[Stored data entries]
-- Opening Marker --

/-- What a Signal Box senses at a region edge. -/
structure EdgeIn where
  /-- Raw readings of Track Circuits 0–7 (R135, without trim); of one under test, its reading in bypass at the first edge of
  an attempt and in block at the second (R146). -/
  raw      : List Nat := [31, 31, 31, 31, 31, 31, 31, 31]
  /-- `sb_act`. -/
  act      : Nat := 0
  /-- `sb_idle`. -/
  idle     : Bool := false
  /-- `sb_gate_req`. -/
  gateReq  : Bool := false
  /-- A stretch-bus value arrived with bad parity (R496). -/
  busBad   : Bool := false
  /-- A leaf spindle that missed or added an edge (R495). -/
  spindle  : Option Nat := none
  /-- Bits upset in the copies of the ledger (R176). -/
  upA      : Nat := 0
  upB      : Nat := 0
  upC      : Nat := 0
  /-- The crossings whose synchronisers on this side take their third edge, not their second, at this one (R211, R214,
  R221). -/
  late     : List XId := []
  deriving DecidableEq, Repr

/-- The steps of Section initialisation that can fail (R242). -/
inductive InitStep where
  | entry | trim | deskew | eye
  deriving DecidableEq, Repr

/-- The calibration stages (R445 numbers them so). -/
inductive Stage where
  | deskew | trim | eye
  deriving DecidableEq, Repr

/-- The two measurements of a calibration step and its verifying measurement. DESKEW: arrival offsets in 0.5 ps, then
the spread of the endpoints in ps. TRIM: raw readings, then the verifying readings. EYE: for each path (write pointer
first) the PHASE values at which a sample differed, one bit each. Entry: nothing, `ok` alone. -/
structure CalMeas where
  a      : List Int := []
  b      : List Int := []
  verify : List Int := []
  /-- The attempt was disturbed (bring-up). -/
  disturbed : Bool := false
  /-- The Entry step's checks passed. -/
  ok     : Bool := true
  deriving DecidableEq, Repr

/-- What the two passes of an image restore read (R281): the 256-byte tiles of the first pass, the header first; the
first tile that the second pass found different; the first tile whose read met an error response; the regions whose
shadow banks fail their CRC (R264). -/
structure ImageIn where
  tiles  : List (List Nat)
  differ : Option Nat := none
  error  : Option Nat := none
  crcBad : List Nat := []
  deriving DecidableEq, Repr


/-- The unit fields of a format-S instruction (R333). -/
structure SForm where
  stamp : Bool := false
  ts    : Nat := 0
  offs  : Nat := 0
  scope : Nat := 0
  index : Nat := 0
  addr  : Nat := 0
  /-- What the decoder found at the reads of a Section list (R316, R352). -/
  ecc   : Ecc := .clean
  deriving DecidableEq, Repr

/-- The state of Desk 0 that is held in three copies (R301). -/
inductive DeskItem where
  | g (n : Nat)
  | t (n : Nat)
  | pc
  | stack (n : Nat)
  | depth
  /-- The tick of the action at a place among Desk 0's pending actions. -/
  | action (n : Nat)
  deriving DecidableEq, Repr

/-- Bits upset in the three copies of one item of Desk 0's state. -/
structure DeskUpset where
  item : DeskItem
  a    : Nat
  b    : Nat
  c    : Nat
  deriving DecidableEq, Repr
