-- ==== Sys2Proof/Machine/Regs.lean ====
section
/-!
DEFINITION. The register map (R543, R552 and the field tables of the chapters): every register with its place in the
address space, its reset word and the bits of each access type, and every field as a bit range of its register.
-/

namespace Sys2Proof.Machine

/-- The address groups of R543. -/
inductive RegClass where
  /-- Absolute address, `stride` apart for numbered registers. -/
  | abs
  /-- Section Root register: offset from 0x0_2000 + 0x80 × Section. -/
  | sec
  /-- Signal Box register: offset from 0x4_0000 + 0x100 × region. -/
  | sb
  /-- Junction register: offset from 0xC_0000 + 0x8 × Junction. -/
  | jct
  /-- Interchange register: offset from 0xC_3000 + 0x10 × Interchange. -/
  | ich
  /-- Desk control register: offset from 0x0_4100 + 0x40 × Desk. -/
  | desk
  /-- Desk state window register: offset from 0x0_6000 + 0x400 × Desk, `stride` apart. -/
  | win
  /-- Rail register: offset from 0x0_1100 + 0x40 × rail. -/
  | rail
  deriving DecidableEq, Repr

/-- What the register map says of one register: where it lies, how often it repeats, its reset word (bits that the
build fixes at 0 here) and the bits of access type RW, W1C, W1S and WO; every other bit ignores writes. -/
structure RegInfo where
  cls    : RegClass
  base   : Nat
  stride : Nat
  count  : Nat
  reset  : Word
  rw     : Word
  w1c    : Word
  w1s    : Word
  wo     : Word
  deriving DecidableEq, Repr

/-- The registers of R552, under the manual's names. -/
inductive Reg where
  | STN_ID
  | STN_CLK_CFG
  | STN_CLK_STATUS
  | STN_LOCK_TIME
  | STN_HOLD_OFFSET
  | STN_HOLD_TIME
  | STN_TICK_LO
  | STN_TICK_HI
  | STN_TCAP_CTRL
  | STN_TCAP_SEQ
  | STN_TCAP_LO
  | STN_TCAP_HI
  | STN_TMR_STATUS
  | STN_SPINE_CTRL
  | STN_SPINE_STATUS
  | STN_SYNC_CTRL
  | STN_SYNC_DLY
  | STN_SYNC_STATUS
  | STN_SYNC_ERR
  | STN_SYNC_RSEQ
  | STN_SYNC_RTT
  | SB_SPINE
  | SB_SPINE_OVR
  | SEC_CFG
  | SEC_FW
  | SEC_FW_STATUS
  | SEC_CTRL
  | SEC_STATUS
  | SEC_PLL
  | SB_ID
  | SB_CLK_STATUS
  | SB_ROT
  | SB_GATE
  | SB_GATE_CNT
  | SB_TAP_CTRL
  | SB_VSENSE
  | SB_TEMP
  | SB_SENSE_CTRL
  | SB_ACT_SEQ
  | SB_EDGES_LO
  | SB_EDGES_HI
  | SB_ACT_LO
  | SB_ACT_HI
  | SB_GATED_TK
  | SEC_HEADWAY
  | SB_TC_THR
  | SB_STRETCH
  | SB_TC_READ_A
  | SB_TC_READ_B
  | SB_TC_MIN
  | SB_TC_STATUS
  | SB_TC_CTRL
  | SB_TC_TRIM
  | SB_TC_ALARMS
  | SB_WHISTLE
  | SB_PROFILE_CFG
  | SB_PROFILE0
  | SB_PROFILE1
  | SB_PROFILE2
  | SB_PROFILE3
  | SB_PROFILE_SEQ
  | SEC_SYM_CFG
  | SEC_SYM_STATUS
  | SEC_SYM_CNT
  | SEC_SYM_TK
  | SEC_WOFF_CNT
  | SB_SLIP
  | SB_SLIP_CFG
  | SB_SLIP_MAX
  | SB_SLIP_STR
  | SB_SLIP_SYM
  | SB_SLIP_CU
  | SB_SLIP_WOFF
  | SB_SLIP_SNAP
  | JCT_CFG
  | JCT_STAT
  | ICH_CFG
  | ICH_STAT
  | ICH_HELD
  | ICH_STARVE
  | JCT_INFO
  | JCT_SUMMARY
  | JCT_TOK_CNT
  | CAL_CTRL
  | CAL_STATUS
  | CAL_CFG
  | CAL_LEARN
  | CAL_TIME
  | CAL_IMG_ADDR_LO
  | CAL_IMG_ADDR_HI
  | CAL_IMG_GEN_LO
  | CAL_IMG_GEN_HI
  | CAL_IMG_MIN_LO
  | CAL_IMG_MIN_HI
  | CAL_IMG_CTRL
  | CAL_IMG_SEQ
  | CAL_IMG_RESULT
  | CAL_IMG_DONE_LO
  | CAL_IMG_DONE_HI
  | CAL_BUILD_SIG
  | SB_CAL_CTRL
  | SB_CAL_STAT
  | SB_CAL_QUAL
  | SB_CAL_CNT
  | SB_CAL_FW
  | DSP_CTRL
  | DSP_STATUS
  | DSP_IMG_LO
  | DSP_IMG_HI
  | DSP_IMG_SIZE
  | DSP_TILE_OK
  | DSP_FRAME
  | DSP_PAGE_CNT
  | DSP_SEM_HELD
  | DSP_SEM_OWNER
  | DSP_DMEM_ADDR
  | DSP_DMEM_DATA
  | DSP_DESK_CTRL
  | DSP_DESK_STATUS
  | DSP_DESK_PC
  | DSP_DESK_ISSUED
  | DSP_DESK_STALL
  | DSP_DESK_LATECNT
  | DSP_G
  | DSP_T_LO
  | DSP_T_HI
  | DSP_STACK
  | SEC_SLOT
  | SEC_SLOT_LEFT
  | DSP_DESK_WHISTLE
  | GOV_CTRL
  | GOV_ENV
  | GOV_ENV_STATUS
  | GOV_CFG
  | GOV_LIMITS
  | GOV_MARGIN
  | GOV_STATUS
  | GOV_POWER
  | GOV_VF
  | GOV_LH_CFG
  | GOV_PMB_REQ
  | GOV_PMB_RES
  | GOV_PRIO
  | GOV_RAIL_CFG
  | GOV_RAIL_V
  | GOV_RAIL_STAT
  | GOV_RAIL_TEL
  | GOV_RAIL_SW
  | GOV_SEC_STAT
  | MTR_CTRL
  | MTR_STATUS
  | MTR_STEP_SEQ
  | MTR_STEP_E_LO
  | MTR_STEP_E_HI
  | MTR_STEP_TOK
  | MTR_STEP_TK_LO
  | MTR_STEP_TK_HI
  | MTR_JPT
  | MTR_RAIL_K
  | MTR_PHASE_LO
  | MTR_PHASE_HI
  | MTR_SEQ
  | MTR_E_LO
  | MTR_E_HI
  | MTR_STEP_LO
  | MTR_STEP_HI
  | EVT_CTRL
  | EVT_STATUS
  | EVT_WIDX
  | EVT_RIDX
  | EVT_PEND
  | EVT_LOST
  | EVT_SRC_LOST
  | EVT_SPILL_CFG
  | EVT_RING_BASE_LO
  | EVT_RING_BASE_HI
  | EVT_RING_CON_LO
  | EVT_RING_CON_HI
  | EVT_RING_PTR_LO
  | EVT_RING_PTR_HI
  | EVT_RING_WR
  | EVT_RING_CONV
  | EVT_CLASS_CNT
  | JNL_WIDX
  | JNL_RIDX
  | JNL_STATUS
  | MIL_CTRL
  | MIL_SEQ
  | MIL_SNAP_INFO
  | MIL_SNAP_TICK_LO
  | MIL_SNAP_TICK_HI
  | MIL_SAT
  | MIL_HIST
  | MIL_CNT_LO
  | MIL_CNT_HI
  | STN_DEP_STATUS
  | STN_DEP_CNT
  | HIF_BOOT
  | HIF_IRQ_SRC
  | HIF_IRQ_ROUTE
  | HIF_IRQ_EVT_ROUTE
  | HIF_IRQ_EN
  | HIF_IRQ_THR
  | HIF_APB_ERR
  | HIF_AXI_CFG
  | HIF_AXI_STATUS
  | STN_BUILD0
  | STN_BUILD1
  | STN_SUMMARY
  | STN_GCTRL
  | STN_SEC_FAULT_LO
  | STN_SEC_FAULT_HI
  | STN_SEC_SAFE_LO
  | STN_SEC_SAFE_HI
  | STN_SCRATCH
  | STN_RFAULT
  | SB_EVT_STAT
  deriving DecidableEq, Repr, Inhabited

-- Closing Marker --
-- Opening Marker --

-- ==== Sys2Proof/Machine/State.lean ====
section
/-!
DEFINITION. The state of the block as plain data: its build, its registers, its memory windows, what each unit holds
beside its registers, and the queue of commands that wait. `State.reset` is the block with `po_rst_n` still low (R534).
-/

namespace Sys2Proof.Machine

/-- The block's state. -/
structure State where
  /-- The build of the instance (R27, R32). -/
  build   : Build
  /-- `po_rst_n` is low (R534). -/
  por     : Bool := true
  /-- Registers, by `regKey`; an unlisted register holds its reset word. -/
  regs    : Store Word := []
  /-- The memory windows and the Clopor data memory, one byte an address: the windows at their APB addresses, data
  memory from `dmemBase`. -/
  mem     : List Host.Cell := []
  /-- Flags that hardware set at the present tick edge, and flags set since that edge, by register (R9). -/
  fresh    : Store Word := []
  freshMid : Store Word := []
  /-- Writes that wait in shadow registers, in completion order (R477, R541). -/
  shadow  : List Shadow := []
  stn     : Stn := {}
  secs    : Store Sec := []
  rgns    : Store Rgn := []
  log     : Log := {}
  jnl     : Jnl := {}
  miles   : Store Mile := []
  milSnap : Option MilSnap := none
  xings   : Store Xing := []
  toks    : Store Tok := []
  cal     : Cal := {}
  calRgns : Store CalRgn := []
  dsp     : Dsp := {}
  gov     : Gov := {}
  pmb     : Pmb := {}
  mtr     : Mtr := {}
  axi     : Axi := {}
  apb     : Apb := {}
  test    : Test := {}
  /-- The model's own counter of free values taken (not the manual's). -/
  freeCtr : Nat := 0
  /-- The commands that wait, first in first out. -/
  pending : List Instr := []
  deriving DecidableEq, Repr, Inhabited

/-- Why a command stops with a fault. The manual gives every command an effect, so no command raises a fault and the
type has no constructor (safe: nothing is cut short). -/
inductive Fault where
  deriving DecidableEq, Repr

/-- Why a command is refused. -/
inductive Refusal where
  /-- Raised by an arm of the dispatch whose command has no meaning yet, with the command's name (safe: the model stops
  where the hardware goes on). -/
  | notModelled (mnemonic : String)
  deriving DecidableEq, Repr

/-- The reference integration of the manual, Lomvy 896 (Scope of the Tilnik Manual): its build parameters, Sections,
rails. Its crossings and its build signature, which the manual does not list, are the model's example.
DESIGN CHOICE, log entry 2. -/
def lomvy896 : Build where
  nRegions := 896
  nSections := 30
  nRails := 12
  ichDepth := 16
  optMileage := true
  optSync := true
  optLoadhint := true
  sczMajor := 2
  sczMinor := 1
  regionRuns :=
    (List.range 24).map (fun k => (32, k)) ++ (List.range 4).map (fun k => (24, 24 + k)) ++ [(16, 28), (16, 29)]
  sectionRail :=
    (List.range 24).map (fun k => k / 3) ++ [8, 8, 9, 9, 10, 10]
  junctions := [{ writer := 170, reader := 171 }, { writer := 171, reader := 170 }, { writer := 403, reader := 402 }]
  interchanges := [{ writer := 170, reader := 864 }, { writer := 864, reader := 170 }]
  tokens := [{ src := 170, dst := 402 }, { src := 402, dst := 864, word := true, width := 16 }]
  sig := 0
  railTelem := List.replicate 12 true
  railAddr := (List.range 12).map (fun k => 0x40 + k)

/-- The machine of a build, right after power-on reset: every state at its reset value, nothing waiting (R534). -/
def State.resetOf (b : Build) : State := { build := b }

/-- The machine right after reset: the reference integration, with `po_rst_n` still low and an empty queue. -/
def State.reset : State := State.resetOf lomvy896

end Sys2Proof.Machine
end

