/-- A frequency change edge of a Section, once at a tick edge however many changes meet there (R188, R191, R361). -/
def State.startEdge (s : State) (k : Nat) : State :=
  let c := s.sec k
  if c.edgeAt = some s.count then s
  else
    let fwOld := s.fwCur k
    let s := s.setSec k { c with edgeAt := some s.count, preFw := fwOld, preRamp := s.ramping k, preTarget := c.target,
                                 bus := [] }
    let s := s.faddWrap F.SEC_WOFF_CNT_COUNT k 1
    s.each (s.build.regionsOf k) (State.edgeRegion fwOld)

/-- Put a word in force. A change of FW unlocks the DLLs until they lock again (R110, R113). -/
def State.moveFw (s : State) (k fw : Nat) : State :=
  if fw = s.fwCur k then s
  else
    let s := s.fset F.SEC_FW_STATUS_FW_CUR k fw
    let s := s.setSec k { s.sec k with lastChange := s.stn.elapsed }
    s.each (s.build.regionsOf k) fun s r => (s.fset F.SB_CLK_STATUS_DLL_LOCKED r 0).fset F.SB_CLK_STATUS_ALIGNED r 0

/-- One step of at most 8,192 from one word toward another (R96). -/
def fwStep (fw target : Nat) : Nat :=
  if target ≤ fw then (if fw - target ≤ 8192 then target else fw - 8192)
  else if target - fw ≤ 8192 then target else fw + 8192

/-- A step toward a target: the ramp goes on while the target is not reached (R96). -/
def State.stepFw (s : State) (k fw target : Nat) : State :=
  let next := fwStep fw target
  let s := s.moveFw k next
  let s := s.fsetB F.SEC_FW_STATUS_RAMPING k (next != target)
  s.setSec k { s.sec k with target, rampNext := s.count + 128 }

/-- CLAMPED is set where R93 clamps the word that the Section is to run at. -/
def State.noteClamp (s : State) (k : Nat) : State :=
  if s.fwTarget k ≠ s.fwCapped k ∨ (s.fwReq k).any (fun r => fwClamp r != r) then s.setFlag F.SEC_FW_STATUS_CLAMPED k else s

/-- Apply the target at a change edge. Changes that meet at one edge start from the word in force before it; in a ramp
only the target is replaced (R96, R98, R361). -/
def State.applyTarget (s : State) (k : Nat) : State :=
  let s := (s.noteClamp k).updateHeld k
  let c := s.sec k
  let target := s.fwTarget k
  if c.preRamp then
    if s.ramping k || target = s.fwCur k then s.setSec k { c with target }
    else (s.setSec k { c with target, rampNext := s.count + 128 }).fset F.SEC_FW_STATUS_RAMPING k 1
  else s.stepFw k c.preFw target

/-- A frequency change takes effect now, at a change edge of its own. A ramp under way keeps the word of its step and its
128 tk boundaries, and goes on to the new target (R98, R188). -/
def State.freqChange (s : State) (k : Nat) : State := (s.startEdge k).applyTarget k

-- Closing Marker --

* WORK REQUEST:
A word-for-word copy of the lines above from the one with "def State.applyTarget (s" through the one with "if s.ramping k", inclusive, is the only output wanted.

* RESULT OF THE EXERCISE:
def State.applyTarget (s : State) (k : Nat) : State :=
  let s := (s.noteClamp k).updateHeld k
  let c := s.sec k
  let target := s.fwTarget k
  if c.preRamp then
    if s.ramping k || target = s.fwCur k then s.setSec k { c with target }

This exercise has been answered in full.